%%
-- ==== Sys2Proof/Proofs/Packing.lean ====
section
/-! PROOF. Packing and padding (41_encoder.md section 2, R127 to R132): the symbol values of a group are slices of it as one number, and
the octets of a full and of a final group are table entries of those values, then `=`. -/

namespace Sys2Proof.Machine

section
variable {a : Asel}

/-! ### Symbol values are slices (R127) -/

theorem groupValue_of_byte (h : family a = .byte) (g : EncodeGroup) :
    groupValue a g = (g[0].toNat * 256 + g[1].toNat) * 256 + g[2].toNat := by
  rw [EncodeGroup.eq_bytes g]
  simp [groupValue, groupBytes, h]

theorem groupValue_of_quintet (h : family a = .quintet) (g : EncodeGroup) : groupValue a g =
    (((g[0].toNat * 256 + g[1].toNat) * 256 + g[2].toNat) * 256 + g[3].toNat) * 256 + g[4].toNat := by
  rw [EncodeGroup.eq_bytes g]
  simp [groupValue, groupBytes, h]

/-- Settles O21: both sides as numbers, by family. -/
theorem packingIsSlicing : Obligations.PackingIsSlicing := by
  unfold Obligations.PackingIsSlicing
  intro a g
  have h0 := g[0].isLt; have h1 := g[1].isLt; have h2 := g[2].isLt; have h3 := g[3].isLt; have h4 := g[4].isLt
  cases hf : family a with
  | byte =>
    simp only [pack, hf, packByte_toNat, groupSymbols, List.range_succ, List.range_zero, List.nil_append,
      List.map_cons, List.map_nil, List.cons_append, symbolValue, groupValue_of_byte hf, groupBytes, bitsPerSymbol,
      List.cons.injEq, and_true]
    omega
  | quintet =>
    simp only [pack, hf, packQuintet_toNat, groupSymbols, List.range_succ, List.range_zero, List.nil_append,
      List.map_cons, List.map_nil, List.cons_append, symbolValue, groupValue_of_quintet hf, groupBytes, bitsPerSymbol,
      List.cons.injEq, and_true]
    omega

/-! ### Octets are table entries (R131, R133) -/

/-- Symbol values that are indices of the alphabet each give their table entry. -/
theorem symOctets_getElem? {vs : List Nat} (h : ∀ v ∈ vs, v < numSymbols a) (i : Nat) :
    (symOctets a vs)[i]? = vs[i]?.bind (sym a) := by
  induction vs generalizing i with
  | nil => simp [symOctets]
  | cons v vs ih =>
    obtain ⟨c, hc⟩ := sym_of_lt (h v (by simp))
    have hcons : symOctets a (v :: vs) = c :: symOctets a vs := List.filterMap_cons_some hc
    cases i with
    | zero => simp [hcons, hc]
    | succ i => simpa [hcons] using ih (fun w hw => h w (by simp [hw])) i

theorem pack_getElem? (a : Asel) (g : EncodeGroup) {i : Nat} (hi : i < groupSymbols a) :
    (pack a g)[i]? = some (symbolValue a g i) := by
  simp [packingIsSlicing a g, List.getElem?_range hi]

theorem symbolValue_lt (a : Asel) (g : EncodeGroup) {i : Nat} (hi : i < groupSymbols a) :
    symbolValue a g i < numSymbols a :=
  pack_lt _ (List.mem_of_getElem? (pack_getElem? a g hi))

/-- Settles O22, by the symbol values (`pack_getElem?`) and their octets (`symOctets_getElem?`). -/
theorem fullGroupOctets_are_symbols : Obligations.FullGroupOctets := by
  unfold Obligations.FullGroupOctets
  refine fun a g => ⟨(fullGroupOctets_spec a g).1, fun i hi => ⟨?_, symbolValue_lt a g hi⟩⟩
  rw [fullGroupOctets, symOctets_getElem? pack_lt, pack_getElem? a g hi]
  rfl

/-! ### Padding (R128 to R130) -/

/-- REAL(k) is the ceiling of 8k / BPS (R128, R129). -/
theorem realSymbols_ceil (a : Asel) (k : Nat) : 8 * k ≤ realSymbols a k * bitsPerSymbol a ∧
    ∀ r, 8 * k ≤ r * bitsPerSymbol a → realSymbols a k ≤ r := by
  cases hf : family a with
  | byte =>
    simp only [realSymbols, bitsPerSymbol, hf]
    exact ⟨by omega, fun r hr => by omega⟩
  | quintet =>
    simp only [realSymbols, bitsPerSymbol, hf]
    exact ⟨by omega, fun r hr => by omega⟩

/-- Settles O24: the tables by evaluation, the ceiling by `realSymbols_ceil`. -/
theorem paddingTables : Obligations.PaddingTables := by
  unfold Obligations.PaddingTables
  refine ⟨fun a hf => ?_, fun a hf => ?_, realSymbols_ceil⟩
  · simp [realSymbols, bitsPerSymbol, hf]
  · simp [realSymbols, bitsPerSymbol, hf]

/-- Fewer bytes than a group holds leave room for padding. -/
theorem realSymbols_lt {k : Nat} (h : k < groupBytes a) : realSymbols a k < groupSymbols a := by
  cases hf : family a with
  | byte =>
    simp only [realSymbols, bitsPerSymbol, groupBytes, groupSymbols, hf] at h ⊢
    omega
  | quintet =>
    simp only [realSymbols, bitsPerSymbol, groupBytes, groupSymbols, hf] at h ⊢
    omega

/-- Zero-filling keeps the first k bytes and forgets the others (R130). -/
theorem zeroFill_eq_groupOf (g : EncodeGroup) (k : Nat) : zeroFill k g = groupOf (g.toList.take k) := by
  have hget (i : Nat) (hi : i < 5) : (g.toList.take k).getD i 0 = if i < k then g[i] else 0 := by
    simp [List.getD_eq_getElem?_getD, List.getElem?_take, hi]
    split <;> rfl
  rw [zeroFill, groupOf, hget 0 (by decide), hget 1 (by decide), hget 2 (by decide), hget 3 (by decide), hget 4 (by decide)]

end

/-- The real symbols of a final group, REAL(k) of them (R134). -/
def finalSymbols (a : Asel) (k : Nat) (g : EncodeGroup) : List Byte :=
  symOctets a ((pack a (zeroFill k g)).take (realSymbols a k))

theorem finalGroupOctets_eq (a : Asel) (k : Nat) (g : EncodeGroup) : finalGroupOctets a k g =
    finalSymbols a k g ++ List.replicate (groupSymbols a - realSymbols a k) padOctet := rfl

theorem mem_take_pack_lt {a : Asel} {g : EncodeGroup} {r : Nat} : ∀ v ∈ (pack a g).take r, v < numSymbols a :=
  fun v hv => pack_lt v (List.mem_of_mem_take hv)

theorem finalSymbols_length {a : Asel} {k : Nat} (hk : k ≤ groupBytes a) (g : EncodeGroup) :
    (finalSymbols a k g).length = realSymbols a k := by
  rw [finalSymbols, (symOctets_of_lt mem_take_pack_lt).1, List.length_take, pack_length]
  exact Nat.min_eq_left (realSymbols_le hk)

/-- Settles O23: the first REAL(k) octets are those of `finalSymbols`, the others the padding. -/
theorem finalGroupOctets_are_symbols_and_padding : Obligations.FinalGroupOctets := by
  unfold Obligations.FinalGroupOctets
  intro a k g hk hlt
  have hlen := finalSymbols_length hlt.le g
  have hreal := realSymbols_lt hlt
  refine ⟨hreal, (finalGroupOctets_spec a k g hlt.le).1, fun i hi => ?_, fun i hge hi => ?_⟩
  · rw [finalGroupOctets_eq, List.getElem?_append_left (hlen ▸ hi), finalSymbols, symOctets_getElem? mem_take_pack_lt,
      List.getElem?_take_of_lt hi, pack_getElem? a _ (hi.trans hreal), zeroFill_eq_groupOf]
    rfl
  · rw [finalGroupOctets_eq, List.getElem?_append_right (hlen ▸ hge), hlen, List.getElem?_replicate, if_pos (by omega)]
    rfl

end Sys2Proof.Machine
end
%%
* What the exercise asks
Without changing a single character, repeat each record.

* The completed task
-- ==== Sys2Proof/Proofs/Packing.lean ====
section
/-! PROOF. Packing and padding (41_encoder.md section 2, R127 to R132): the symbol values of a group are slices of it as one number, and
the octets of a full and of a final group are table entries of those values, then `=`. -/

namespace Sys2Proof.Machine

section
variable {a : Asel}

/-! ### Symbol values are slices (R127) -/

theorem groupValue_of_byte (h : family a = .byte) (g : EncodeGroup) :
    groupValue a g = (g[0].toNat * 256 + g[1].toNat) * 256 + g[2].toNat := by
  rw [EncodeGroup.eq_bytes g]
  simp [groupValue, groupBytes, h]

theorem groupValue_of_quintet (h : family a = .quintet) (g : EncodeGroup) : groupValue a g =
    (((g[0].toNat * 256 + g[1].toNat) * 256 + g[2].toNat) * 256 + g[3].toNat) * 256 + g[4].toNat := by
  rw [EncodeGroup.eq_bytes g]
  simp [groupValue, groupBytes, h]

/-- Settles O21: both sides as numbers, by family. -/
theorem packingIsSlicing : Obligations.PackingIsSlicing := by
  unfold Obligations.PackingIsSlicing
  intro a g
  have h0 := g[0].isLt; have h1 := g[1].isLt; have h2 := g[2].isLt; have h3 := g[3].isLt; have h4 := g[4].isLt
  cases hf : family a with
  | byte =>
    simp only [pack, hf, packByte_toNat, groupSymbols, List.range_succ, List.range_zero, List.nil_append,
      List.map_cons, List.map_nil, List.cons_append, symbolValue, groupValue_of_byte hf, groupBytes, bitsPerSymbol,
      List.cons.injEq, and_true]
    omega
  | quintet =>
    simp only [pack, hf, packQuintet_toNat, groupSymbols, List.range_succ, List.range_zero, List.nil_append,
      List.map_cons, List.map_nil, List.cons_append, symbolValue, groupValue_of_quintet hf, groupBytes, bitsPerSymbol,
      List.cons.injEq, and_true]
    omega

/-! ### Octets are table entries (R131, R133) -/

/-- Symbol values that are indices of the alphabet each give their table entry. -/
theorem symOctets_getElem? {vs : List Nat} (h : ∀ v ∈ vs, v < numSymbols a) (i : Nat) :
    (symOctets a vs)[i]? = vs[i]?.bind (sym a) := by
  induction vs generalizing i with
  | nil => simp [symOctets]
  | cons v vs ih =>
    obtain ⟨c, hc⟩ := sym_of_lt (h v (by simp))
    have hcons : symOctets a (v :: vs) = c :: symOctets a vs := List.filterMap_cons_some hc
    cases i with
    | zero => simp [hcons, hc]
    | succ i => simpa [hcons] using ih (fun w hw => h w (by simp [hw])) i

theorem pack_getElem? (a : Asel) (g : EncodeGroup) {i : Nat} (hi : i < groupSymbols a) :
    (pack a g)[i]? = some (symbolValue a g i) := by
  simp [packingIsSlicing a g, List.getElem?_range hi]

theorem symbolValue_lt (a : Asel) (g : EncodeGroup) {i : Nat} (hi : i < groupSymbols a) :
    symbolValue a g i < numSymbols a :=
  pack_lt _ (List.mem_of_getElem? (pack_getElem? a g hi))

/-- Settles O22, by the symbol values (`pack_getElem?`) and their octets (`symOctets_getElem?`). -/
theorem fullGroupOctets_are_symbols : Obligations.FullGroupOctets := by
  unfold Obligations.FullGroupOctets
  refine fun a g => ⟨(fullGroupOctets_spec a g).1, fun i hi => ⟨?_, symbolValue_lt a g hi⟩⟩
  rw [fullGroupOctets, symOctets_getElem? pack_lt, pack_getElem? a g hi]
  rfl

/-! ### Padding (R128 to R130) -/

/-- REAL(k) is the ceiling of 8k / BPS (R128, R129). -/
theorem realSymbols_ceil (a : Asel) (k : Nat) : 8 * k ≤ realSymbols a k * bitsPerSymbol a ∧
    ∀ r, 8 * k ≤ r * bitsPerSymbol a → realSymbols a k ≤ r := by
  cases hf : family a with
  | byte =>
    simp only [realSymbols, bitsPerSymbol, hf]
    exact ⟨by omega, fun r hr => by omega⟩
  | quintet =>
    simp only [realSymbols, bitsPerSymbol, hf]
    exact ⟨by omega, fun r hr => by omega⟩

/-- Settles O24: the tables by evaluation, the ceiling by `realSymbols_ceil`. -/
theorem paddingTables : Obligations.PaddingTables := by
  unfold Obligations.PaddingTables
  refine ⟨fun a hf => ?_, fun a hf => ?_, realSymbols_ceil⟩
  · simp [realSymbols, bitsPerSymbol, hf]
  · simp [realSymbols, bitsPerSymbol, hf]

/-- Fewer bytes than a group holds leave room for padding. -/
theorem realSymbols_lt {k : Nat} (h : k < groupBytes a) : realSymbols a k < groupSymbols a := by
  cases hf : family a with
  | byte =>
    simp only [realSymbols, bitsPerSymbol, groupBytes, groupSymbols, hf] at h ⊢
    omega
  | quintet =>
    simp only [realSymbols, bitsPerSymbol, groupBytes, groupSymbols, hf] at h ⊢
    omega

/-- Zero-filling keeps the first k bytes and forgets the others (R130). -/
theorem zeroFill_eq_groupOf (g : EncodeGroup) (k : Nat) : zeroFill k g = groupOf (g.toList.take k) := by
  have hget (i : Nat) (hi : i < 5) : (g.toList.take k).getD i 0 = if i < k then g[i] else 0 := by
    simp [List.getD_eq_getElem?_getD, List.getElem?_take, hi]
    split <;> rfl
  rw [zeroFill, groupOf, hget 0 (by decide), hget 1 (by decide), hget 2 (by decide), hget 3 (by decide), hget 4 (by decide)]

end

/-- The real symbols of a final group, REAL(k) of them (R134). -/
def finalSymbols (a : Asel) (k : Nat) (g : EncodeGroup) : List Byte :=
  symOctets a ((pack a (zeroFill k g)).take (realSymbols a k))

theorem finalGroupOctets_eq (a : Asel) (k : Nat) (g : EncodeGroup) : finalGroupOctets a k g =
    finalSymbols a k g ++ List.replicate (groupSymbols a - realSymbols a k) padOctet := rfl

theorem mem_take_pack_lt {a : Asel} {g : EncodeGroup} {r : Nat} : ∀ v ∈ (pack a g).take r, v < numSymbols a :=
  fun v hv => pack_lt v (List.mem_of_mem_take hv)

theorem finalSymbols_length {a : Asel} {k : Nat} (hk : k ≤ groupBytes a) (g : EncodeGroup) :
    (finalSymbols a k g).length = realSymbols a k := by
  rw [finalSymbols, (symOctets_of_lt mem_take_pack_lt).1, List.length_take, pack_length]
  exact Nat.min_eq_left (realSymbols_le hk)

/-- Settles O23: the first REAL(k) octets are those of `finalSymbols`, the others the padding. -/
theorem finalGroupOctets_are_symbols_and_padding : Obligations.FinalGroupOctets := by
  unfold Obligations.FinalGroupOctets
  intro a k g hk hlt
  have hlen := finalSymbols_length hlt.le g
  have hreal := realSymbols_lt hlt
  refine ⟨hreal, (finalGroupOctets_spec a k g hlt.le).1, fun i hi => ?_, fun i hge hi => ?_⟩
  · rw [finalGroupOctets_eq, List.getElem?_append_left (hlen ▸ hi), finalSymbols, symOctets_getElem? mem_take_pack_lt,
      List.getElem?_take_of_lt hi, pack_getElem? a _ (hi.trans hreal), zeroFill_eq_groupOf]
    rfl
  · rw [finalGroupOctets_eq, List.getElem?_append_right (hlen ▸ hge), hlen, List.getElem?_replicate, if_pos (by omega)]
    rfl

end Sys2Proof.Machine
end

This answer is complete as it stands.